Some 85 million Americans live in rural areas. As it happens in the current virus pandemic, that might be a good thing. Obviously, one is safer on a ranch in rural Montana than a walkup in the middle of Manhattan.
But it is exactly that relative isolation that causes a problem if, say, you have a stroke or you are in a car accident in the proverbial “middle of nowhere” — and your life depends on getting you to the nearest big-city hospital. Now what?
The answer can frequently come in the form of air medical transport, a helicopter or sometimes a plane that swoops in to pick you up to get you to that nearest big-city hospital in what is called in the trade the “golden hour” — the critical first 60 minutes it can take to get you the needed medical assistance.
The obvious question: Who pays for this? That’s the laudable goal here — getting people paid for this life-saving service. And the answer to the question of who gets paid is, of course, insurance companies. The question in “surprise medical billing” is not who, but how.
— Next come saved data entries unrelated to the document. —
-- ==== Sys2Proof/Laws/Memory.lean ====
section
/-! SUPPORT. The laws of memory: what a read gives after a write of bytes, and that every operation that writes memory keeps its canonical form. -/

namespace Sys2Proof.Machine

theorem wrByte_mem (l : Loc) (b : Byte) (s : State) : (wrByte l b s).mem = if l.space = .phys then mset s.mem l.off b else s.mem := by
  unfold wrByte
  split <;> simp_all

theorem wrByte_memWf {s : State} (l : Loc) (b : Byte) (h : s.memWf) : (wrByte l b s).memWf := by
  rw [State.memWf, wrByte_mem]
  split
  · exact mwf_mset _ _ h
  · exact h

theorem wrBytesGo_memWf (bs : List Byte) {s : State} (l : Loc) (h : s.memWf) : (wrBytesGo l bs s).memWf := by
  induction bs generalizing s l with
  | nil => exact h
  | cons b bs ih => exact ih _ (wrByte_memWf l b h)

/-- A write of memory by any agent keeps the canonical form. -/
theorem wrBytes_memWf {s : State} (l : Loc) (bs : List Byte) (h : s.memWf) : (wrBytes l bs s).memWf := by
  rw [State.memWf, wrBytes, wake_mem]
  exact wrBytesGo_memWf bs l h

theorem wrBytesGo_mget (bs : List Byte) (s : State) (l : Loc) (k : Nat) (hl : l.space = .phys) :
    mget (wrBytesGo l bs s).mem k = if l.off ≤ k ∧ k < l.off + bs.length then bs.getD (k - l.off) 0 else mget s.mem k := by
  induction bs generalizing s l with
  | nil => simp only [wrBytesGo, List.length_nil]; rw [if_neg (by omega)]
  | cons b bs ih =>
    have ho : (l.add 1).off = l.off + 1 := rfl
    rw [wrBytesGo, ih _ (l.add 1) (by simpa [Loc.add] using hl), wrByte_mem, if_pos hl, mget_mset, List.length_cons]
    by_cases hk : k = l.off
    · rw [if_neg (by omega), if_pos hk, if_pos (by omega), hk]
      simp
    · by_cases hin : (l.add 1).off ≤ k ∧ k < (l.add 1).off + bs.length
      · rw [if_pos hin, if_pos (by omega), show k - l.off = (k - (l.add 1).off) + 1 by omega]
        simp
      · rw [if_neg hin, if_neg hk, if_neg (by omega)]

/-- What memory reads after a write of bytes to it: the bytes written where they lie, and every other byte as it was. -/
theorem wrBytes_mget (s : State) (l : Loc) (bs : List Byte) (k : Nat) (hl : l.space = .phys) :
    mget (wrBytes l bs s).mem k = if l.covers bs.length k then bs.getD (k - l.off) 0 else mget s.mem k := by
  rw [wrBytes, wake_mem, wrBytesGo_mget _ _ _ _ hl]
  simp [Loc.covers, hl]

/-- A write to storage that is no memory of a home leaves memory as it is. -/
theorem wrBytes_mem_other (bs : List Byte) (s : State) (l : Loc) (hl : l.space ≠ .phys) : (wrBytes l bs s).mem = s.mem := by
  rw [wrBytes, wake_mem]
  induction bs generalizing s l with
  | nil => rfl
  | cons b bs ih => rw [wrBytesGo, ih _ _ (by simpa [Loc.add] using hl), wrByte_mem, if_neg hl]

theorem foldl_memWf {α : Type} (f : State → α → State) (h : ∀ s x, s.memWf → (f s x).memWf) (xs : List α) {s : State} (hs : s.memWf) :
    (xs.foldl f s).memWf := by
  induction xs generalizing s with
  | nil => exact hs
  | cons x xs ih => exact ih (h _ _ hs)

/-- The loss of the bytes of a destroyed key keeps the canonical form. -/
theorem loseLines_memWf {s : State} (gen : Nat) (h : s.memWf) : (loseLines gen s).memWf :=
  foldl_memWf _ (fun _ _ hs => mwf_mset _ _ hs) _ h

/-- The loss of power keeps the canonical form. -/
theorem cold_memWf {s : State} (h : s.memWf) : (cold s).memWf := mwf_filter _ h

/-- A cached leaf that agrees with the tables gives what they give, whether the access hits it or walks (R287). -/
theorem stage1_cached {s : State} {part va : Nat} {asid : BitVec 16} {e : TlbEntry} {a : ASpace}
    (he : (s.tlb.find? fun e => !e.stage2 && e.part = part && e.asid = asid && e.page = va / 4096) = some e)
    (ha : (s.aspaces.find? fun a => a.part = part ∧ a.asid = asid) = some a)
    (hw : s1Walk s part va 4 a.home a.gpa = .ok (e.out * 4096 + va % 4096) e.r e.w e.ct e.dt) :
    stage1 s part asid va = .ok (e.out * 4096 + va % 4096) e.r e.w e.ct e.dt := by
  simp only [stage1, he, ha, hw, ite_self]

end Sys2Proof.Machine
end

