theorem layout37 {n base : Nat} (c0 : Nat) (c1 : Nat) (c2 : Nat) (x0 : BitVec 2) (x1 : BitVec 7) (x2 : BitVec 7) (x3 : BitVec 1) (hn : n = base + x0.toNat * 16777216 + x1.toNat * 16384 + x2.toNat * 128 + x3.toNat)
    (hb : base = c0 * 67108864 + c1 * 2097152 + c2 * 2 ∧ c0 < 64 ∧ c1 < 8 ∧ c2 < 64) :
    n < 4294967296 ∧
    fld 26 6 n = c0 ∧
    fld 1 6 n = c2 ∧
    fld 21 3 n = c1 ∧
    bits 24 2 n = x0 ∧
    bits 14 7 n = x1 ∧
    bits 7 7 n = x2 ∧
    bits 0 1 n = x3 := by
  have h0 := x0.isLt
  have h1 := x1.isLt
  have h2 := x2.isLt
  have h3 := x3.isLt
  obtain ⟨rfl, g0, g1, g2⟩ := hb
  subst hn
  exact ⟨by omega,
    fld_of (hi := 0) (low := x0.toNat * 16777216 + c1 * 2097152 + x1.toNat * 16384 + x2.toNat * 128 + c2 * 2 + x3.toNat) 67108864 64 4294967296 rfl rfl rfl (by omega) (by omega) (by omega),
    fld_of (hi := c0 * 524288 + x0.toNat * 131072 + c1 * 16384 + x1.toNat * 128 + x2.toNat) (low := x3.toNat) 2 64 128 rfl rfl rfl (by omega) (by omega) (by omega),
    fld_of (hi := c0 * 4 + x0.toNat) (low := x1.toNat * 16384 + x2.toNat * 128 + c2 * 2 + x3.toNat) 2097152 8 16777216 rfl rfl rfl (by omega) (by omega) (by omega),
    bits_of (fld_of (hi := c0) (low := c1 * 2097152 + x1.toNat * 16384 + x2.toNat * 128 + c2 * 2 + x3.toNat) 16777216 4 67108864 rfl rfl rfl (by omega) (by omega) (by omega)),
    bits_of (fld_of (hi := c0 * 32 + x0.toNat * 8 + c1) (low := x2.toNat * 128 + c2 * 2 + x3.toNat) 16384 128 2097152 rfl rfl rfl (by omega) (by omega) (by omega)),
    bits_of (fld_of (hi := c0 * 4096 + x0.toNat * 1024 + c1 * 128 + x1.toNat) (low := c2 * 2 + x3.toNat) 128 128 16384 rfl rfl rfl (by omega) (by omega) (by omega)),
    bits_of (fld_of (hi := c0 * 33554432 + x0.toNat * 8388608 + c1 * 1048576 + x1.toNat * 8192 + x2.toNat * 64 + c2) (low := 0) 1 2 2 rfl rfl rfl (by omega) (by omega) (by omega))⟩

theorem layout38 {n base : Nat} (c0 : Nat) (x0 : BitVec 2) (x1 : BitVec 7) (x2 : BitVec 7) (x3 : BitVec 2) (x4 : BitVec 2) (x5 : BitVec 2) (x6 : BitVec 4) (hn : n = base + x0.toNat * 16777216 + x1.toNat * 131072 + x2.toNat * 1024 + x3.toNat * 256 + x4.toNat * 64 + x5.toNat * 16 + x6.toNat)
    (hb : base = c0 * 67108864 ∧ c0 < 64) :
    n < 4294967296 ∧
    fld 26 6 n = c0 ∧
    bits 24 2 n = x0 ∧
    bits 17 7 n = x1 ∧
    bits 10 7 n = x2 ∧
    bits 8 2 n = x3 ∧
    bits 6 2 n = x4 ∧
    bits 4 2 n = x5 ∧
    bits 0 4 n = x6 := by
  have h0 := x0.isLt
  have h1 := x1.isLt
  have h2 := x2.isLt
  have h3 := x3.isLt
  have h4 := x4.isLt
  have h5 := x5.isLt
  have h6 := x6.isLt
  obtain ⟨rfl, g0⟩ := hb
  subst hn
  exact ⟨by omega,
    fld_of (hi := 0) (low := x0.toNat * 16777216 + x1.toNat * 131072 + x2.toNat * 1024 + x3.toNat * 256 + x4.toNat * 64 + x5.toNat * 16 + x6.toNat) 67108864 64 4294967296 rfl rfl rfl (by omega) (by omega) (by omega),
    bits_of (fld_of (hi := c0) (low := x1.toNat * 131072 + x2.toNat * 1024 + x3.toNat * 256 + x4.toNat * 64 + x5.toNat * 16 + x6.toNat) 16777216 4 67108864 rfl rfl rfl (by omega) (by omega) (by omega)),
    bits_of (fld_of (hi := c0 * 4 + x0.toNat) (low := x2.toNat * 1024 + x3.toNat * 256 + x4.toNat * 64 + x5.toNat * 16 + x6.toNat) 131072 128 16777216 rfl rfl rfl (by omega) (by omega) (by omega)),
    bits_of (fld_of (hi := c0 * 512 + x0.toNat * 128 + x1.toNat) (low := x3.toNat * 256 + x4.toNat * 64 + x5.toNat * 16 + x6.toNat) 1024 128 131072 rfl rfl rfl (by omega) (by omega) (by omega)),
    bits_of (fld_of (hi := c0 * 65536 + x0.toNat * 16384 + x1.toNat * 128 + x2.toNat) (low := x4.toNat * 64 + x5.toNat * 16 + x6.toNat) 256 4 1024 rfl rfl rfl (by omega) (by omega) (by omega)),
    bits_of (fld_of (hi := c0 * 262144 + x0.toNat * 65536 + x1.toNat * 512 + x2.toNat * 4 + x3.toNat) (low := x5.toNat * 16 + x6.toNat) 64 4 256 rfl rfl rfl (by omega) (by omega) (by omega)),
    bits_of (fld_of (hi := c0 * 1048576 + x0.toNat * 262144 + x1.toNat * 2048 + x2.toNat * 16 + x3.toNat * 4 + x4.toNat) (low := x6.toNat) 16 4 64 rfl rfl rfl (by omega) (by omega) (by omega)),
    bits_of (fld_of (hi := c0 * 4194304 + x0.toNat * 1048576 + x1.toNat * 8192 + x2.toNat * 64 + x3.toNat * 16 + x4.toNat * 4 + x5.toNat) (low := 0) 1 16 16 rfl rfl rfl (by omega) (by omega) (by omega))⟩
How are the billing rates set? And with that question we are off into the woods of policy-making and just exactly what so many Americans object to in Washington, particularly in the middle of a crisis.
Here’s how the game went.
The obvious crisis is the country’s battle with the coronavirus. The necessity has arisen to shut down a good bit of the American economy in favor of “sheltering in place” (i.e., stay at home and don’t leave the house beyond a periodic grocery run). So what does government do? It does what government is supposed to do in a crisis — act to protect, in this case, the economic well-being of the country.
Which, as all of America knows, has resulted in Congress passing in seriously bipartisan fashion a $2.3 trillion relief package. The president signed it instantly, and, in a serious relief to millions of Americans, help is on the way.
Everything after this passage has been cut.